Margot moves on from V2 records


Indy’s indie-rock icons search for new record label

A lot has changed for local indie heroes Margot & the Nuclear So and So’s since almost exactly a year ago, when they became one of the city’s highest-profile acts after signing with national label Artemis Records and later V2.

Their particular brand of rock, synthesizer and cello “chamber rock,” as it has been called, became a hit at V2, making Margot one of the label’s top acts. Their album, , was one of V2’s top four selling albums for much of the year.

With the addition of violinist Erik Kang, they’ve spent the bulk of the year crisscrossing the country in a black tour bus. They don’t all live in the same near-Southside house they so famously shared when they were signed. And now, as a band, they’re on their own. The band announced their split from V2 last week, after months of uncertainty about the label’s future.

“V2 was in the process of going under, so we spent the last couple of months trying to get out from under them,” says Richard Edwards, Margot’s lead singer/songwriter. “They were trying to sell the label, and there were certain bands they wanted to keep on there because they were a selling point. We were one of those bands, so we kind of stuck on there for a month or two. When it became obvious they weren’t going to sell, we were able to get out. The president and staff at V2 understood; they were on the band’s side. We tried to extricate ourselves, because we feared that if they filed for bankruptcy, we’d be stuck.”

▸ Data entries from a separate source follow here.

/-! `State.hang` -/

@[simp] theorem State.hang_lut : (s.hang).lut = s.lut := rfl
@[simp] theorem State.hang_poly : (s.hang).poly = s.poly := rfl
@[simp] theorem State.hang_lutv : (s.hang).lutv = s.lutv := rfl
@[simp] theorem State.hang_crcacc : (s.hang).crcacc = s.crcacc := rfl
@[simp] theorem State.hang_hOpcode : (s.hang).hOpcode = s.hOpcode := rfl
@[simp] theorem State.hang_hLength : (s.hang).hLength = s.hLength := rfl
@[simp] theorem State.hang_hAck : (s.hang).hAck = s.hAck := rfl
@[simp] theorem State.hang_hPktnum : (s.hang).hPktnum = s.hPktnum := rfl
@[simp] theorem State.hang_hChecksum : (s.hang).hChecksum = s.hChecksum := rfl
@[simp] theorem State.hang_pld : (s.hang).pld = s.pld := rfl
@[simp] theorem State.hang_bufsz : (s.hang).bufsz = s.bufsz := rfl
@[simp] theorem State.hang_crc16 : (s.hang).crc16 = s.crc16 := rfl
@[simp] theorem State.hang_ackf : (s.hang).ackf = s.ackf := rfl
@[simp] theorem State.hang_npkt : (s.hang).npkt = s.npkt := rfl
@[simp] theorem State.hang_psize : (s.hang).psize = s.psize := rfl
@[simp] theorem State.hang_frm : (s.hang).frm = s.frm := rfl
@[simp] theorem State.hang_frmlen : (s.hang).frmlen = s.frmlen := rfl
@[simp] theorem State.hang_sess : (s.hang).sess = s.sess := rfl
@[simp] theorem State.hang_lastst : (s.hang).lastst = s.lastst := rfl
@[simp] theorem State.hang_rxq : (s.hang).rxq = s.rxq := rfl
@[simp] theorem State.hang_txlog : (s.hang).txlog = s.txlog := rfl
@[simp] theorem State.hang_inbox : (s.hang).inbox = s.inbox := rfl
@[simp] theorem State.hang_response : (s.hang).response = none := rfl
@[simp] theorem State.hang_waiting : (s.hang).waiting = true := rfl

/-! `State.ready` -/

@[simp] theorem State.ready_lut : (s.ready).lut = s.lut := rfl
@[simp] theorem State.ready_poly : (s.ready).poly = s.poly := rfl
@[simp] theorem State.ready_lutv : (s.ready).lutv = s.lutv := rfl
@[simp] theorem State.ready_crcacc : (s.ready).crcacc = s.crcacc := rfl
@[simp] theorem State.ready_hOpcode : (s.ready).hOpcode = s.hOpcode := rfl
@[simp] theorem State.ready_hLength : (s.ready).hLength = s.hLength := rfl
@[simp] theorem State.ready_hAck : (s.ready).hAck = s.hAck := rfl
@[simp] theorem State.ready_hPktnum : (s.ready).hPktnum = s.hPktnum := rfl
@[simp] theorem State.ready_hChecksum : (s.ready).hChecksum = s.hChecksum := rfl
@[simp] theorem State.ready_pld : (s.ready).pld = s.pld := rfl
@[simp] theorem State.ready_bufsz : (s.ready).bufsz = s.bufsz := rfl
@[simp] theorem State.ready_crc16 : (s.ready).crc16 = s.crc16 := rfl
@[simp] theorem State.ready_ackf : (s.ready).ackf = s.ackf := rfl
@[simp] theorem State.ready_npkt : (s.ready).npkt = s.npkt := rfl
@[simp] theorem State.ready_psize : (s.ready).psize = s.psize := rfl
@[simp] theorem State.ready_frm : (s.ready).frm = s.frm := rfl
@[simp] theorem State.ready_frmlen : (s.ready).frmlen = s.frmlen := rfl
@[simp] theorem State.ready_sess : (s.ready).sess = s.sess := rfl
@[simp] theorem State.ready_lastst : (s.ready).lastst = s.lastst := rfl
@[simp] theorem State.ready_rxq : (s.ready).rxq = s.rxq := rfl
@[simp] theorem State.ready_txlog : (s.ready).txlog = s.txlog := rfl
@[simp] theorem State.ready_inbox : (s.ready).inbox = s.inbox := rfl
@[simp] theorem State.ready_response : (s.ready).response = s.response := rfl
@[simp] theorem State.ready_waiting : (s.ready).waiting = false := rfl

/-! `State.send` -/

@[simp] theorem State.send_lut (bs : List (BitVec 8)) : (s.send bs).lut = s.lut := rfl
@[simp] theorem State.send_poly (bs : List (BitVec 8)) : (s.send bs).poly = s.poly := rfl
@[simp] theorem State.send_lutv (bs : List (BitVec 8)) : (s.send bs).lutv = s.lutv := rfl
@[simp] theorem State.send_crcacc (bs : List (BitVec 8)) : (s.send bs).crcacc = s.crcacc := rfl
@[simp] theorem State.send_hOpcode (bs : List (BitVec 8)) : (s.send bs).hOpcode = s.hOpcode := rfl
@[simp] theorem State.send_hLength (bs : List (BitVec 8)) : (s.send bs).hLength = s.hLength := rfl
@[simp] theorem State.send_hAck (bs : List (BitVec 8)) : (s.send bs).hAck = s.hAck := rfl
@[simp] theorem State.send_hPktnum (bs : List (BitVec 8)) : (s.send bs).hPktnum = s.hPktnum := rfl
@[simp] theorem State.send_hChecksum (bs : List (BitVec 8)) : (s.send bs).hChecksum = s.hChecksum := rfl
@[simp] theorem State.send_pld (bs : List (BitVec 8)) : (s.send bs).pld = s.pld := rfl
@[simp] theorem State.send_bufsz (bs : List (BitVec 8)) : (s.send bs).bufsz = s.bufsz := rfl
@[simp] theorem State.send_crc16 (bs : List (BitVec 8)) : (s.send bs).crc16 = s.crc16 := rfl
@[simp] theorem State.send_ackf (bs : List (BitVec 8)) : (s.send bs).ackf = s.ackf := rfl
@[simp] theorem State.send_npkt (bs : List (BitVec 8)) : (s.send bs).npkt = s.npkt := rfl
@[simp] theorem State.send_psize (bs : List (BitVec 8)) : (s.send bs).psize = s.psize := rfl
@[simp] theorem State.send_frm (bs : List (BitVec 8)) : (s.send bs).frm = s.frm := rfl
@[simp] theorem State.send_frmlen (bs : List (BitVec 8)) : (s.send bs).frmlen = s.frmlen := rfl
@[simp] theorem State.send_sess (bs : List (BitVec 8)) : (s.send bs).sess = s.sess := rfl
@[simp] theorem State.send_lastst (bs : List (BitVec 8)) : (s.send bs).lastst = s.lastst := rfl
@[simp] theorem State.send_rxq (bs : List (BitVec 8)) : (s.send bs).rxq = s.rxq := rfl
@[simp] theorem State.send_txlog (bs : List (BitVec 8)) : (s.send bs).txlog = s.txlog ++ bs := rfl
@[simp] theorem State.send_inbox (bs : List (BitVec 8)) : (s.send bs).inbox = s.inbox := rfl
@[simp] theorem State.send_response (bs : List (BitVec 8)) : (s.send bs).response = s.response := rfl
@[simp] theorem State.send_waiting (bs : List (BitVec 8)) : (s.send bs).waiting = s.waiting := rfl

/-! `State.receive` -/

@[simp] theorem State.receive_lut (n : Nat) : (s.receive n).lut = s.lut := rfl
@[simp] theorem State.receive_poly (n : Nat) : (s.receive n).poly = s.poly := rfl
@[simp] theorem State.receive_lutv (n : Nat) : (s.receive n).lutv = s.lutv := rfl
@[simp] theorem State.receive_crcacc (n : Nat) : (s.receive n).crcacc = s.crcacc := rfl
@[simp] theorem State.receive_hOpcode (n : Nat) : (s.receive n).hOpcode = s.hOpcode := rfl
@[simp] theorem State.receive_hLength (n : Nat) : (s.receive n).hLength = s.hLength := rfl
@[simp] theorem State.receive_hAck (n : Nat) : (s.receive n).hAck = s.hAck := rfl
@[simp] theorem State.receive_hPktnum (n : Nat) : (s.receive n).hPktnum = s.hPktnum := rfl
@[simp] theorem State.receive_hChecksum (n : Nat) : (s.receive n).hChecksum = s.hChecksum := rfl
@[simp] theorem State.receive_pld (n : Nat) : (s.receive n).pld = s.pld := rfl
@[simp] theorem State.receive_bufsz (n : Nat) : (s.receive n).bufsz = s.bufsz := rfl
@[simp] theorem State.receive_crc16 (n : Nat) : (s.receive n).crc16 = s.crc16 := rfl
@[simp] theorem State.receive_ackf (n : Nat) : (s.receive n).ackf = s.ackf := rfl
@[simp] theorem State.receive_npkt (n : Nat) : (s.receive n).npkt = s.npkt := rfl
@[simp] theorem State.receive_psize (n : Nat) : (s.receive n).psize = s.psize := rfl
@[simp] theorem State.receive_frm (n : Nat) : (s.receive n).frm = Memory.writeSeq s.frm 0 (s.rxq.take n) := rfl
@[simp] theorem State.receive_frmlen (n : Nat) : (s.receive n).frmlen = s.frmlen := rfl
@[simp] theorem State.receive_sess (n : Nat) : (s.receive n).sess = s.sess := rfl
@[simp] theorem State.receive_lastst (n : Nat) : (s.receive n).lastst = s.lastst := rfl
@[simp] theorem State.receive_rxq (n : Nat) : (s.receive n).rxq = s.rxq.drop n := rfl
@[simp] theorem State.receive_txlog (n : Nat) : (s.receive n).txlog = s.txlog := rfl
@[simp] theorem State.receive_inbox (n : Nat) : (s.receive n).inbox = s.inbox := rfl
@[simp] theorem State.receive_response (n : Nat) : (s.receive n).response = s.response := rfl
@[simp] theorem State.receive_waiting (n : Nat) : (s.receive n).waiting = s.waiting := rfl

The owners of V2 shut operations on Jan. 12 and are moving ahead only with their gospel genre, according to reports in Billboard magazine.

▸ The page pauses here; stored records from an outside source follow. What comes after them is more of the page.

/-! ### The step -/

/-- V-DEC-9: the reserved bit comes before the command's own check. -/
theorem test_step_reserved : stepsTo { State.reset with inbox := [.command 0x22010000] } (fun t =>
    t.response == some ⟨0x31, 0⟩ && t.lastst == 0x31 && t.inbox == []) = true := by decide
/-- R232: RESET while a command waits. -/
theorem test_step_reset : stepsTo { tableState with waiting := true, inbox := [.reset, .command 0], txlog := [1] } (fun t =>
    !t.waiting && !t.lutv && t.lut == [] && t.txlog == [1] && t.inbox == [.command 0]) = true := by decide
/-- R232: RESET when an RX that would complete has taken 3 bytes: they are gone, the others still come. -/
theorem test_step_reset_during_rx : stepsTo { State.reset with
      bufsz := 32, rxq := [1, 2, 3, 4, 5] ++ List.replicate 40 9, inbox := [.resetDuring 0x31000000 3] } (fun t =>
    t.rxq == [4, 5] ++ List.replicate 40 9 && t.bufsz == 0 && t.frm == [] && t.response == none && !t.waiting) = true := by
  decide
/-- R232: RESET when a TX has sent 2 of its 3 bytes: they stay sent. -/
theorem test_step_reset_during_tx : stepsTo { txState with txlog := [7], inbox := [.resetDuring 0x30000000 2] } (fun t =>
    t.txlog == [7, 0xDE, 0xAD] && t.frmlen == 0 && t.response == none) = true := by decide
/-- A waiting block takes no command. -/
theorem test_step_waits : stepsTo { State.reset with waiting := true, inbox := [.command 0x30000000] } (fun t =>
    t.inbox == [.command 0x30000000]) = true := by decide
/-- The word placed by the host is the next one performed. -/
theorem test_withFetchWord : stepsTo (State.reset.withFetchWord 32 0x20000001) (fun t => t.bufsz == 64) = true := by decide

/-- R86, R102: the last PLDW of 256 bytes has the index 255, and for one byte more there is none (no index is wrapped). -/
theorem test_payload_create_longest :
    ((pseudoPayloadCreate (List.replicate 256 7)).bind List.getLast?) = some (.pldw 255 7) ∧
    pseudoPayloadCreate (List.replicate 257 7) = none := by decide +kernel

/-! ### Arithmetic -/

/-- V-LUT, entries of the polynomials 0x8005 and 0xFFFF. -/
theorem test_lutEntry : lutEntry 0x8005 0x80 = 0x8303 ∧ lutEntry 0xFFFF 0x80 = 0x0040 := by decide
/-- V-CRC-7. -/
theorem test_crc16 : crc16 (lutTable 0x1021) [0x58, 0x01, 0xA7, 0xFE] = 0x4DF0 := by decide +kernel
/-- V-HDR, unpack direction. -/
theorem test_hdrUnpack : hdrUnpack 0xBF 0xFF 0x40 0x00 = ⟨2, 3, 1, 0x7FF, 0x4000⟩ ∧
    hdrUnpack 0x01 0x01 0x01 0x01 = ⟨0, 0, 0, 0x101, 0x0101⟩ := by decide
/-- V-SRC-3: the stream of 0x01. -/
theorem test_options : optExtract (fun _ => 1) = ⟨1, 0x01010101, 0x0101⟩ ∧ optError 1 0x0101 = some .optPsize ∧
    ackPer 1 = some 8 := by decide
/-- Section 2.1, the whole table. -/
theorem test_lutTable : lutTable 0x1021 = table1021 := by decide +kernel
/-- With the polynomial 0 every trailer gives residual 0 (notes/assumptions/15.md): what R36 says in passing is not so
there. -/
theorem test_trailer_of_polynomial_zero : crc16 (lutTable 0) [1, 0xAB, 0xCD] = 0 ∧ crc16 (lutTable 0) [1] = 0 := by
  decide +kernel

/-! ### Witnesses: for each statement with premises, a state and operands that meet them

A statement with several clauses has one witness for each clause, at the ends of its range. -/

/-- What `yields` says, as a next state. -/
theorem yields_next {i : Instr} {s : State} {st : BitVec 8} {val : BitVec 32} {check : State → Bool}
    (h : yields i s st val check = true) :
    ∃ t, exec i s = .next t ∧ t.response = some ⟨st, val⟩ ∧ check t = true := by
  unfold yields at h
  split at h
  · next t ht =>
    simp only [Bool.and_eq_true, beq_iff_eq] at h
    exact ⟨t, ht, h.1, h.2⟩
  · cases h

/-- The table of 0x1021 is the table of its polynomial. -/
theorem tableOfPoly_table1021 : ∀ b : BitVec 8, Memory.read table1021 b.toNat = lutEntry 0x1021 b := by decide +kernel

theorem invariant_packetState : Invariant packetState where
  bufsz_legal := by decide
  frmlen_le := by decide
  ackf_le := by decide
  psize_legal := by decide
  pktnum_lt := by decide
  table := fun _ => tableOfPoly_table1021
  session := by decide
  no_session := by decide
  lut_form := by decide +kernel
  pld_form := by decide
  frm_form := by decide

theorem invariant_frameState : Invariant (frameState srcFrame) where
  bufsz_legal := by decide
  frmlen_le := by decide
  ackf_le := by decide
  psize_legal := by decide
  pktnum_lt := by decide
  table := fun _ => tableOfPoly_table1021
  session := by decide
  no_session := by decide
  lut_form := by decide +kernel
  pld_form := by decide
  frm_form := by decide +kernel
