-- ==== Sys2Proof/Word.lean ====
section
/-! DEFINITION. The bit-vector types of the block: a byte, a 16-bit word of a checksum, and a register (rules R7, R8, R20). -/

namespace Sys2Proof

/-- A byte: 8 bits (rule R7). -/
abbrev Byte := BitVec 8

/-- A 16-bit value: a word of a checksum, an accumulator, a seed, a 16-bit header field (rules R100, R101). -/
abbrev Half := BitVec 16

/-- A 32-bit value: a general register, a command word, a response value (rules R20, R70, R86). -/
abbrev Word := BitVec 32

end Sys2Proof
end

Despite the split, Edwards says times were mostly good at V2.

“We were optimistic about it, because V2 seemed like a really strong label,” Edwards says. “The first album was a good experience. It could have been better, but it was good.”

In the near future, they’ll be working on their second album; they invested most of their V2 money into rebuilding the band’s downtown recording studio, Queensize, and plan to start the new album this month for release in the fall. They’re still playing frequently; upcoming gigs include the Legends of Notre Dame show Jan. 27 and a March slot at SXSW.

“I think we’ve gotten better as a band from touring all year,” Edwards says. “Everyone’s a lot smarter about how the business side of it works. It’s a lot different than what you think it is when you’re starting up. You’ve got to be smart and keep growing to sustain some kind of longevity.”

In the meantime, going without a label doesn’t necessarily mean they’re going it alone. Edwards says the band has been in talks with other labels to carry on their national profile and will be heading out to New York soon to talk face-to-face about the future. They hope to be able to make an announcement soon.

“It’s going to be a pretty smooth changeover,” Edwards says. “We’re in a strong position, so we’ll see what comes of it. We’re fortunate to be in as good a position as we’re in.”